The Murakami book, ‘What I Talk About When I Talk About Running’, is a series of essays in which the author tries to describe what running is as a component of his overall self. By his own description he is a mid-pack runner with no pretensions to glory, but his use of running as a means to test, extend, and validate himself is engaging.

‘Chi Running’ goes for a slightly exotic Eastern ambiance which it never really achieves, but the core idea, that there exists an optimal posture and approach to distance running that can be easily learned, does come through loud and clear. Borrowing principals learned from Tai Chi, Dreyer describes a way to strengthen core muscles so that the runner can maintain a slight lean into their stride, engaging gravity to help provide momentum and reduce impact. I spend part of every long run working on this and have had some good results.

Fourteen

Since the last entry there has been one blissful day of rest, followed by a 5-mile ‘tempo’ run (which, for me, on a treadmill, means ratcheting up the speed every mile until I just about can’t take it), and a 60-minute session on a stationary recumbent bike … which I brilliantly prepared for by downloading this past week’s edition of ‘Biggest Loser’ ( we missed the ending due to election coverage), and an episode from ‘Numb3rs’, season 2, and watching it on my iPod Touch while pedalling out the minutes.
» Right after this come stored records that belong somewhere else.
/-- An entry of the SECC log (R521, R722). Word 0 of an entry written is never 0: it has UE set or names a syndrome. -/
def State.seccLogEntry (s : State) (code addr syn : Nat) (ue : Bool) : State :=
  let e := s.fld Reg.seccLogHead 3 0
  let full := decide (s.rd (Reg.seccLog e 0) ≠ 0)
  let s := s.wr (Reg.seccLog e 0) (word (packFields [(5, code), (1, ue.toNat), (5, 0), (5, syn), (16, 0)]))
  let s := (s.wr (Reg.seccLog e 1) (word addr)).wr64 (Reg.seccLog e 2) s.now
  let s := (s.setF Reg.seccLogHead 3 0 (e + 1)).incF Reg.seccLogHead 31 4
  let s := s.raise Pg.secc (if ue then 2 else 1)
  if full then s.raise Pg.secc 0x8 else s

/-- A corrected byte is counted, and logged when LOG_CE is 1 (R517, R518, R521). -/
def State.countCe (s : State) (code addr syn : Nat) : State :=
  let (_, st, ce, _) := bucketRegs code
  let s := (s.incSat ce).setBucket code (Nat.min (s.fld st 15 0 + 1) 65535)
  if s.flag Reg.seccCtl 0 then s.seccLogEntry code addr syn false else s

/-- An uncorrectable read is counted and logged with its first failing byte (R517, R521, R722). -/
def State.countUe (s : State) (code addr syn : Nat) : State :=
  let (_, _, _, ue) := bucketRegs code
  ((s.incSat ue).stick Pg.secc 0x10000).seccLogEntry code addr syn true

/-- Reads `n` bytes of an SRAM-class memory as one read: the bytes, with a free value for an uncorrectable one, and
whether the read is uncorrectable (R501, R502, R517). -/
def State.smRead (s : State) (code addr n : Nat) : State × List Byte × Bool :=
  let rs := (List.range n).map (fun i =>
    let k := memKey code (addr + i)
    decodeCell (s.mem.byte k) (sget 0 k s.mem.flips))
  let ue := rs.any (fun r => r.ue)
  let first := rs.findIdx (fun r => r.ue)
  let f := s.fresh
  let s := (List.range n).foldl (fun s i =>
    let r := rs.getD i {}
    if r.corr then s.countCe code (addr + i) r.syn
    else if r.ue && decide (i = first) then s.countUe code (addr + i) r.syn
    else s) s
  let s := if ue then { s with fresh := f + n } else s
  let bs := (List.range n).map (fun i =>
    let r := rs.getD i {}
    if r.ue then Config.freeByte (f + i) else r.val)
  (s, bs, ue)

/-- Writes one byte of an SRAM-class memory; an armed injection flips bits of it (R500, R523). -/
def State.smPut (s : State) (code addr : Nat) (b : Byte) : State :=
  let k := memKey code addr
  let armed := s.flag Reg.seccInject 31 && decide (s.fld Reg.seccInject 28 24 = code)
  let mask := if armed then s.fld Reg.seccInject 12 0 else 0
  let s := s.updMem (fun m => { m.put k b with flips := sset 0 k mask m.flips })
  if armed then s.setFlag Reg.seccInject 31 false else s

/-- Writes bytes of an SRAM-class memory at successive addresses (R500). -/
def State.smWrite (s : State) (code : Nat) : Nat → List Byte → State
  | _, [] => s
  | a, b :: r => (s.smPut code a b).smWrite code (a + 1) r

/-- Bytes from island `src` cross to the hub SRAM (R37, R40). -/
def State.memPut (s : State) (src a : Nat) (bs : List Byte) : State := s.offer (.mem src a bs) (fun s => s.smWrite 0 a bs)

/-- A read of `n` bytes of the hub SRAM from island `src`. A sealed crossing loses the transfer (R37); what the reader then takes
for its bytes is open: a free value (entry 86). -/
def State.memGet (s : State) (src a n : Nat) : State × List Byte × Bool :=
  if s.sealedOff src || s.sealedOff 18 then
    ({ s with fresh := s.fresh + n }.xferLost src 18, (List.range n).map (fun i => Config.freeByte (s.fresh + i)), false)
  else s.smRead 0 a n

/-- The memory island has no clock: what reads the hub SRAM waits (R40). -/
def State.memStill (s : State) : Bool := s.fab.stopped.getLsbD 18

/-- Fills a range of an SRAM-class memory with a repeated word, or with poison (R505, R528). -/
def State.smFill (s : State) (code lo hi : Nat) (pat : Option Word) : State :=
  let a := memKey code lo
  let b := memKey code hi
  let out := fun (k : Nat) => decide (k < a) || decide (b ≤ k)
  let s := s.updMem (fun m => { m with
    cells := m.cells.filter (fun c => out c.1)
    flips := m.flips.filter (fun c => out c.1)
    bg := segSet a b (match pat with
      | some w => w.toNat + 1
      | none => 0) m.bg })
  if s.flag Reg.seccInject 31 && decide (s.fld Reg.seccInject 28 24 = code) && decide (lo < hi) then
    (s.updMem (fun m => { m with flips := sset 0 a (s.fld Reg.seccInject 12 0) m.flips })).setFlag Reg.seccInject 31 false
  else s

/-- The number of bits that strength code `t` corrects (R510). -/
def bchBits (t : Nat) : Nat := nth [8, 16, 24, 32, 48, 64, 72, 72] t

/-- An entry of the DECC log (R521, R522). Word 0 of an entry written is never 0: it has UE set or counts bits. -/
def State.deccLogEntry (s : State) (page bits bursts : Nat) (ue : Bool) : State :=
  let e := s.fld Reg.deccLogHead 3 0
  let full := decide (s.rd (Reg.deccLog e 0) ≠ 0)
  let s := s.wr (Reg.deccLog e 0) (word (packFields [(1, ue.toNat), (7, bits), (2, 0), (22, page)]))
  let s := (s.wr (Reg.deccLog e 1) (word bursts)).wr (Reg.deccLog e 2) (word (bursts / 2 ^ 32))
  let s := s.wr64 (Reg.deccLog e 3) s.now
  let s := (s.setF Reg.deccLogHead 3 0 (e + 1)).incF Reg.deccLogHead 31 4
  let s := s.raise Pg.decc (if ue then 2 else 1)
  if full then s.stick Pg.decc 0x80000 else s

/-- Decodes one DRAM page as one read: whether it is corrected and whether it is uncorrectable, counted and logged
(R510, R512, R517, R518, R521, R522). -/
def State.pageRead (s : State) (page : Nat) : State × Bool × Bool :=
  let st := segGet page s.mem.written
  let n := sget 0 page s.mem.dflips
  if st = 0 ∨ bchBits (st - 1) < n then
    let s := ((s.incSat Reg.deccUe).incSat Reg.deccUePages).stick Pg.decc 0x10000
    (s.deccLogEntry page 0 0 true, false, true)
  else if n = 0 then (s, false, false)
  else
    let s := (s.incSat Reg.deccCe).incSat Reg.deccCePages
    let s := s.setBucket 25 (Nat.min (s.fld Reg.deccBstat 15 0 + 1) 65535)
    (if s.fld Reg.deccCtl 14 8 ≤ n then s.deccLogEntry page n 1 false else s, true, false)

/-- The metadata of a page (R368). -/
def State.pageMeta (s : State) (page : Nat) : List DWord := sget [0, 0, 0, 0] page s.mem.meta'

/-- Encodes a page that now holds `bytes` at offset `off`, with the strength of DECC.CTL.T and its metadata; an armed
injection flips bits of it (R512, R513, R515, R523). -/
def State.pagePut (s : State) (page off : Nat) (bytes : List Byte) (md : List DWord) : State :=
  let base := memKey 25 (page * 2048)
  let fresh := decide (segGet page s.mem.written = 0)
  let s := if fresh then s.updMem (fun m => { m with
      cells := m.cells.filter (fun c => decide (c.1 < base) || decide (base + 2048 ≤ c.1))
      bg := segSet base (base + 2048) 1 m.bg }) else s
  let s := s.updMem (fun m => (bytes.foldl (fun (a : MemSt × Nat) b => (a.1.put a.2 b, a.2 + 1)) (m, base + off)).1)
  let armed := s.flag Reg.deccInject 31
  let n := if armed then s.fld Reg.deccInject 6 0 else 0
  let s := s.updMem (fun m => { m with
    written := segSet page (page + 1) (s.fld Reg.deccCtl 2 0 + 1) m.written
    meta' := sset [0, 0, 0, 0] page md m.meta'
    dflips := sset 0 page n m.dflips })
  if armed then s.setFlag Reg.deccInject 31 false else s

/-- Writes bytes of a page, the whole page encoded directly: otherwise the page is read first, and an uncorrectable page refuses
the write (R513). The answer says whether the write was made. -/
def State.pageStore (s : State) (whole : Bool) (page off : Nat) (bytes : List Byte) : State × Bool :=
  let zero : List DWord := [0, 0, 0, 0]
  if whole ∨ segGet page s.mem.written = 0 then (s.pagePut page off bytes zero, true)
  else
    let (s, _, ue) := s.pageRead page
    if ue then ((s.incSat Reg.deccRmwFail).raise Pg.decc 0x8, false)
    else (s.pagePut page off bytes zero, true)

/-- Writes part of a page or a whole page: a part is one read-modify-write (R513). -/
def State.pageWrite (s : State) (page off : Nat) (bytes : List Byte) : State × Bool :=
  s.pageStore (decide (bytes.length = 2048)) page off bytes

/-- The byte of a page that a write leaves as it is: 0 in a page not WRITTEN (R513). -/
def State.pageByte (s : State) (page i : Nat) : Byte :=
  if segGet page s.mem.written = 0 then 0 else (s.mem.byte (memKey 25 (page * 2048 + i))).getD 0

/-- Writes the enabled bytes of a part of a page as one write (R79, R513). -/
def State.pageWriteSome (s : State) (page off : Nat) (bytes : List (Option Byte)) : State × Bool :=
  if bytes.all Option.isNone then (s, true)
  else s.pageStore (decide (bytes.length = 2048) && bytes.all Option.isSome) page off
    ((List.range bytes.length).map (fun i => (bytes.getD i none).getD (s.pageByte page (off + i))))

/-- Writes bytes to DRAM page by page, with fuel for the pages; it stops at the first page that refuses and answers how
many bytes were written (R513). -/
def State.dramWrite (s : State) : Nat → Nat → List Byte → Nat → State × Nat
  | 0, _, _, n => (s, n)
  | fuel + 1, a, bs, n =>
    if bs = [] then (s, n)
    else
      let k := Nat.min bs.length (2048 - a % 2048)
      let (s, ok) := s.pageWrite (a / 2048) (a % 2048) (bs.take k)
      if ok then s.dramWrite fuel (a + k) (bs.drop k) (n + k) else (s, n)

/-- Reads `n` bytes of DRAM: every page covered is one page read; an uncorrectable page gives free values (R502, R512). -/
def State.dramRead (s : State) (a n : Nat) : State × List Byte × Bool :=
  if n = 0 then (s, [], false)
  else
    let p0 := a / 2048
    let cnt := (a + n - 1) / 2048 + 1 - p0
    let r := (List.range cnt).foldl (fun (x : State × List Nat) i =>
      let (s, _, ue) := x.1.pageRead (p0 + i)
      (s, if ue then (p0 + i) :: x.2 else x.2)) (s, [])
    let s := r.1
    let bad := r.2
    let f := s.fresh
    let bs := (List.range n).map (fun i =>
      if bad.contains ((a + i) / 2048) then Config.freeByte (f + i) else (s.mem.byte (memKey 25 (a + i))).getD 0)
    (if bad = [] then s else { s with fresh := f + n }, bs, bad ≠ [])

/-- A page of the DRAM, as written by the Tail writer or found by extraction: its 256 words. -/
def State.pageWords (s : State) (page : Nat) : List DWord :=
  (List.range 256).map (fun i => BitVec.ofNat 64 (leNat ((List.range 8).map (fun j =>
    (s.mem.byte (memKey 25 (page * 2048 + i * 8 + j))).getD 0))))

/-- Reads bytes of any memory as one read. -/
def State.memRead (s : State) (code addr n : Nat) : State × List Byte × Bool :=
  if code = 25 then s.dramRead addr n else s.smRead code addr n
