-- ==== Sys2Proof/Machine/TileLink.lean ====
section
/-!
DEFINITION. The tile links and hub intake: frame closing in the tile, lanes and re-striping, frame headers, count blocks
and intake arbitration (R272 to R294, R734).
-/
namespace Sys2Proof.Machine

/-- LSTAT.STATE of link `n` (R289). -/
def State.lst (s : State) (n : Nat) : Nat := s.fld (Reg.tlnkLstat n) 2 0

/-- The lanes of link `n` that are in lock and enabled. -/
def State.lanesUp (s : State) (n : Nat) : Nat :=
  Nat.land (s.fld (Reg.tlnkLstat n) 15 12) (15 - s.fld (Reg.tlnkCtl n) 3 0)

/-- A block of a tile link: its sync header, 1 of a hit word and 2 of a link control block, and its payload (R273). -/
structure LinkBlock where
  sync : Nat
  payload : DWord
  deriving DecidableEq, Repr

/-- The block of a hit word (R273). -/
def hitBlock (w : DWord) : LinkBlock := ⟨1, w⟩

/-- A fill block: every payload bit is 0 (R273). -/
def fillBlock : LinkBlock := ⟨2, 0⟩

/-- A block of a frame header: word 0, whose bits [59:56] are 1 (R253), or word 1, which follows it as a control block. That word
1 has the sync header of a control block is DEDUCED (entry 63). -/
def headerBlock (w : DWord) : LinkBlock := ⟨2, w⟩

/-- The status block of a lane: the lane number and the low 16 bits of the frame number (R275). That they lie in bits [17:16] and
[15:0] is DESIGN CHOICE (entry 63). -/
def statusBlock (lane frame : Nat) : LinkBlock :=
  ⟨2, BitVec.ofNat 64 (packFields [(4, 0), (4, 2), (38, 0), (2, lane), (16, frame)])⟩

/-- A count block, whose content the hub consumes (R276); that it is not spelt out is DESIGN CHOICE (entry 63). -/
def countBlockOf : LinkBlock := ⟨2, BitVec.ofNat 64 (packFields [(4, 0), (4, 3), (56, 0)])⟩

/-- Bits [59:56] of a link control block: its kind (R273). -/
def LinkBlock.kind (b : LinkBlock) : Nat := dfld b.payload 59 56

/-- The block as the hub sees it: as sent, with an invalid sync header (`err` = 1), or as a control block of a kind not used
(`err` = 2). -/
def LinkBlock.seen (b : LinkBlock) (err : Nat) : LinkBlock :=
  if err = 0 then b else if err = 1 then ⟨0, b.payload⟩ else ⟨2, b.payload ||| 0xF00000000000000⟩

/-- A block that the hub does not discard: a valid sync header, and in a control block a kind that is used (R273, R278). -/
def LinkBlock.valid (b : LinkBlock) : Bool := decide (b.sync = 1) || (decide (b.sync = 2) && decide (b.kind ≤ 3))

/-- The lanes over which tile `n` stripes its blocks: all four in HUNT, else the active ones, or those it went on with where its
re-stripe command was discarded (R274, R289, R297). -/
def State.stripe (s : State) (n : Nat) : List Nat :=
  if s.lst n = 1 then [0, 1, 2, 3]
  else (List.range 4).filter (fun k => ((s.link n).own.getD (s.fld (Reg.tlnkLstat n) 11 8)).testBit k)

/-- The lane that carries the next block of link `n`: the (i mod k)-th of the stripe carries block i (R274). -/
def State.laneOf (s : State) (n : Nat) : Nat := (s.stripe n).getD ((s.link n).turn % (s.stripe n).length) 0

/-- Tile `n` puts a block on the next lane of the stripe (R272 to R274). -/
def State.putBlock (s : State) (n : Nat) (b : LinkBlock) : State :=
  (s.emit (.tileBlock n (s.laneOf n) b.sync b.payload)).updLink n (fun l => { l with turn := (l.turn + 1) % (s.stripe n).length })

/-- One unit of control credit: 128 blocks at 13.2 ns a block and lane, in the unit of `Link.credit` (R272, R276). -/
abbrev creditUnit : Nat := 16896

/-- The control credit of link `n` now, capped at 16 (R276). -/
def State.creditNow (s : State) (n : Nat) : Nat :=
  let l := s.link n
  Nat.min (16 * creditUnit) (l.credit + 5 * (s.stripe n).length * (s.time.up - l.creditAt))

/-- The control credit of link `n` brought up to now, less `k` credits (R276). -/
def State.creditDraw (s : State) (n k : Nat) : State :=
  let c := s.creditNow n
  s.updLink n (fun l => { l with credit := c - k * creditUnit, creditAt := s.time.up })

/-- Sets the state and the striped lanes of link `n`; where the lanes change, striping begins again at the lowest (R274). -/
def State.setLink (s : State) (n st active : Nat) : State :=
  let same := decide (s.fld (Reg.tlnkLstat n) 11 8 = active)
  let s := (s.creditDraw n 0).updLink n (fun l => { l with turn := if same then l.turn else 0 })
  ((s.setF (Reg.tlnkLstat n) 2 0 st).setF (Reg.tlnkLstat n) 11 8 active).linkSync n

/-- The lanes of link `n` lie within 16 blocks of each other, so that the hub absorbs their skew, and the status blocks received
last on them name one frame (R275). A tile that is not LIVE sends no header and so no status block; how late the lanes are is
known from their lock until then. DESIGN CHOICE (entry 63). -/
def State.deskewed (s : State) (n : Nat) : Bool :=
  let k := fun (i : Nat) => sget 0 i (s.link n).skew
  let seen := (s.link n).statusRx
  (List.range 4).all (fun i => (List.range 4).all (fun j => decide (k i - k j ≤ 16))) &&
    seen.all (fun a => seen.all (fun b => decide (a.2 = b.2)))

/-- The hub commands tile `n` on its control bus to re-stripe onto `lanes` at frame `f` (R290, R292). The layout of the
command is DESIGN CHOICE (entry 63): its address is that of LSTAT, its data frame × 16 + lanes. -/
def State.tellRestripe (s : State) (n f lanes : Nat) : State :=
  (s.updLink n (fun l => { l with told := some (f, lanes) })).enqTile n (Reg.tlnkLstat n) (word (f * 16 + lanes))

/-- The first frame that starts at least 8,192 ticks after now (R290, R292). -/
def State.namedFrame (s : State) : Nat := (s.now + 8192 + 65535) / 65536

/-- A link in HUNT comes up on 4 lanes that are deskewed, or on exactly 3 after 100 µs (R275, R289). -/
def State.huntEval (s : State) (n : Nat) : State :=
  let up := s.lanesUp n
  let late := decide ((s.link n).huntAt + 200000 ≤ s.time.up)
  if s.lst n ≠ 1 then s
  else if up = 15 ∧ s.deskewed n then (s.updLink n (fun l => { l with carryFrom := s.time.frame + 1 })).setLink n 2 15
  else if popCount 4 up = 3 ∧ late then
    ((s.updLink n (fun l => { l with carryFrom := s.time.frame + 1 })).setLink n 3 up).raise Pg.tlnk (2 ^ n)
  else s

/-- A link enters HUNT from an up state (R289). -/
def State.toHunt (s : State) (n : Nat) : State :=
  let s := s.updLink n (fun l => { l with
    huntAt := s.time.up, downSent := false, changeAt := none, lossless := false, three := s.threeCap n s.time.frame
    own := none, told := none, statusRx := [], turn := 0 })
  ((s.setLink n 1 0).raise Pg.tlnk (2 ^ (16 + n))).huntEval n

/-- A lossless change of link `n` to the lanes `to` at a named frame (R292, R294). -/
def State.changeLossless (s : State) (n lanes : Nat) : State :=
  let s := s.updLink n (fun l => { l with lossless := true, changeAt := some s.namedFrame, changeTo := lanes })
  (s.setLink n 4 (s.fld (Reg.tlnkLstat n) 11 8)).tellRestripe n s.namedFrame lanes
All leading up to Saturday’s long run.  Today it was 14 miles on a loop that went to the south end of town, gradually away from the ocean and uphill the whole way, and then back the same way.  Once again, the last mile was a grind, but this now at mile 14 instead of mile 12.

I swear that I am running harder on the treadmills (it feels a lot harder) but there I average about 9 minutes per mile.  On these long runs I go out slow on purpose, and end up slowly because I’m spent, and average 8:45 per mile.  I can’t understand it.

I am currently shuffling around the house like a ninety-year-old man, but already feel a great deal better than when I first finished.

60 minutes cross-training tomorrow, or rest.  Rest is the easy choice, but I may try the elliptical and watch cartoons while I’m at it, trying to loosen up the muscles.

Indoor Hills

The weather continues to be indifferent/moderately hostile to runners, but during the week I use the machines at the Fitness Center.  Tuesday’s assignment was 4 miles Interval Training/Hills, which is redundant because hills are a sort of natural interval if you maintain your speed throughout.  Treadmills are great for this, providing programmed hills of increasing difficulty at regular intervals, all the while forcing you to maintain your speed.

Heading to the high school last night to vote in the Massachusetts special election for Ted Kennedy’s Senate seat, I saw several runners out on the roads … in the dark, in the weather, and only one of whom was wearing anything that could be considered reflective.  Boston pedestrian signs years ago used to say, “Heads up!  The car always wins.”  My Dad observed, a little more epigrammatically, “You may have the right of way, but the car has the right of weight.”

The January Runner’s World listed these useful Rules for the Road for safe running outside in less-than-ideal conditions.  The same issue has a ‘Seen and be Seen’ sidebar showing accessories to increase your visibility.  My main rule for running in the dark is, simply, don’t.